Task input Start Marker

theorem blockResumed_ev (s : State) (k : Nat) {a_ : State} (h_ : Evolves a_ s) : Evolves a_ (blockResumed s k) := by
  unfold blockResumed
  repeat' (first
  | with_reducible assumption
  | with_reducible refine Evolves.ite ?_ ?_
  | (extract_lets +onlyGivenNames x; first
     | (refine (fun (hx : Evolves a_ x) => ?_) ?_; (on_goal 2 => subst x); (on_goal 1 => clear_value x))
     | (refine (fun (hx : Evolves a_ x.2) => ?_) ?_; (on_goal 2 => subst x); (on_goal 1 => clear_value x))
     | (refine (fun (hx : Evolves a_ x.1) => ?_) ?_; (on_goal 2 => subst x); (on_goal 1 => clear_value x))
     | (refine (fun (hx : Evolves a_ x.2.2) => ?_) ?_; (on_goal 2 => subst x); (on_goal 1 => clear_value x))
     | subst x | clear_value x)
  | with_reducible first | apply setCell_ev | apply setBstate_ev
  | split
  | (with_reducible refine Evolves.lit ?_ ?_; (on_goal 2 => rfl)))

theorem blockFresh_ev (s : State) (k : Nat) {a_ : State} (h_ : Evolves a_ s) : Evolves a_ (blockFresh s k) := by
  unfold blockFresh
  repeat' (first
  | with_reducible assumption
  | with_reducible refine Evolves.ite ?_ ?_
  | (extract_lets +onlyGivenNames x; first
     | (refine (fun (hx : Evolves a_ x) => ?_) ?_; (on_goal 2 => subst x); (on_goal 1 => clear_value x))
     | (refine (fun (hx : Evolves a_ x.2) => ?_) ?_; (on_goal 2 => subst x); (on_goal 1 => clear_value x))
     | (refine (fun (hx : Evolves a_ x.1) => ?_) ?_; (on_goal 2 => subst x); (on_goal 1 => clear_value x))
     | (refine (fun (hx : Evolves a_ x.2.2) => ?_) ?_; (on_goal 2 => subst x); (on_goal 1 => clear_value x))
     | subst x | clear_value x)
  | with_reducible first | apply onCell_ev | apply rsetBit_ev | apply setBstate_ev
  | split
  | (with_reducible refine Evolves.lit ?_ ?_; (on_goal 2 => rfl)))

theorem cellNop_ev (s : State) (k g : Nat) (e : Ecc) {a_ : State} (h_ : Evolves a_ s) : Evolves a_ (cellNop s k g e) := by
  unfold cellNop
  repeat' (first
  | with_reducible assumption
  | with_reducible refine Evolves.ite ?_ ?_
  | (extract_lets +onlyGivenNames x; first
     | (refine (fun (hx : Evolves a_ x) => ?_) ?_; (on_goal 2 => subst x); (on_goal 1 => clear_value x))
     | (refine (fun (hx : Evolves a_ x.2) => ?_) ?_; (on_goal 2 => subst x); (on_goal 1 => clear_value x))
     | (refine (fun (hx : Evolves a_ x.1) => ?_) ?_; (on_goal 2 => subst x); (on_goal 1 => clear_value x))
     | (refine (fun (hx : Evolves a_ x.2.2) => ?_) ?_; (on_goal 2 => subst x); (on_goal 1 => clear_value x))
     | subst x | clear_value x)
  | with_reducible first | apply onCell_ev | apply progRead_ev | apply dropInstr_ev
  | split
  | (with_reducible refine Evolves.lit ?_ ?_; (on_goal 2 => rfl)))

theorem execSampleProgramStart_ev (c : Fin 16) (s : Fin 68) (stalls : Nat) (f : StartFacts) (st : State) : NextEv st (execSampleProgramStart c s stalls f st) := by
  have h_ := Evolves.refl st
  unfold execSampleProgramStart
  repeat' (first
  | with_reducible assumption
  | with_reducible refine next_ev ?_
  | with_reducible refine Evolves.ite ?_ ?_
  | with_reducible first | apply next_ev | apply sampleStart_ev
  | split
  | (with_reducible refine Evolves.lit ?_ ?_; (on_goal 2 => rfl)))

theorem execCrossfadeProgramStart_ev (c : Fin 16) (s : Fin 68) (stalls : Nat) (f : StartFacts) (st : State) : NextEv st (execCrossfadeProgramStart c s stalls f st) := by
  have h_ := Evolves.refl st
  unfold execCrossfadeProgramStart
  repeat' (first
  | with_reducible assumption
  | with_reducible refine next_ev ?_
  | with_reducible refine Evolves.ite ?_ ?_
  | with_reducible first | apply next_ev | apply crossStart_ev
  | split
  | (with_reducible refine Evolves.lit ?_ ?_; (on_goal 2 => rfl)))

Task input End Marker

What is expected: Your answer must be a single number: the count of lines in the records that include "execCrossfadeProgramStart".

Answer box: 2